--- What you will do ---
Gather all lines in the records below that include the word "else".

--- Source data ---
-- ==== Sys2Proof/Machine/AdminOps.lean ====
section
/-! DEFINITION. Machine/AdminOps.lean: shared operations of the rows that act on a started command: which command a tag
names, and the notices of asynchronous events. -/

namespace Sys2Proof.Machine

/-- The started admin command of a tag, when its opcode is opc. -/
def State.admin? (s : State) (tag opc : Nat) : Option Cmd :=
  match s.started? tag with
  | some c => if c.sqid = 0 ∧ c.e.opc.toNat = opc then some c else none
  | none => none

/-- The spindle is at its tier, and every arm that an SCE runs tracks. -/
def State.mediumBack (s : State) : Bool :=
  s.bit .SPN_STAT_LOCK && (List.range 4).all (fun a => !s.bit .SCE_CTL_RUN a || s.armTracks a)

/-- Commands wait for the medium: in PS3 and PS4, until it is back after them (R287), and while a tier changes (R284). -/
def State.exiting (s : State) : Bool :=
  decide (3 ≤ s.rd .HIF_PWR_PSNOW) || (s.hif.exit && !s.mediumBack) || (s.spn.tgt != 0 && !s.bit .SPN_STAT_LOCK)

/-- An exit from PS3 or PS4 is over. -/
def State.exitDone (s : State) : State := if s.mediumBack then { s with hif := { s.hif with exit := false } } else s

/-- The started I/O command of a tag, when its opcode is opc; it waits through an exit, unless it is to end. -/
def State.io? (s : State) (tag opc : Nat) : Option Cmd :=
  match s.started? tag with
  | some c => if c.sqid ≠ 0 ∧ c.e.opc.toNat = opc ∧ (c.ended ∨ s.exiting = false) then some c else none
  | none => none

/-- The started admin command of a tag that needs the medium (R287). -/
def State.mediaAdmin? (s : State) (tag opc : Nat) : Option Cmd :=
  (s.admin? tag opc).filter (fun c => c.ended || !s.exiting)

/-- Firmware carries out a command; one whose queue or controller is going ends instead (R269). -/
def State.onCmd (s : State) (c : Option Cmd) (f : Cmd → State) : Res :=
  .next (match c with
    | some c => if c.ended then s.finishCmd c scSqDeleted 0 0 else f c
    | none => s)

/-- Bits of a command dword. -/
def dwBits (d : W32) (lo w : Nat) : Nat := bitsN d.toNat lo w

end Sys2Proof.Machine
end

--- The answer ---
  | some c => if c.sqid = 0 ∧ c.e.opc.toNat = opc then some c else none
def State.exitDone (s : State) : State := if s.mediumBack then { s with hif := { s.hif with exit := false } } else s
  | some c => if c.sqid ≠ 0 ∧ c.e.opc.toNat = opc ∧ (c.ended ∨ s.exiting = false) then some c else none
    | some c => if c.ended then s.finishCmd c scSqDeleted 0 0 else f c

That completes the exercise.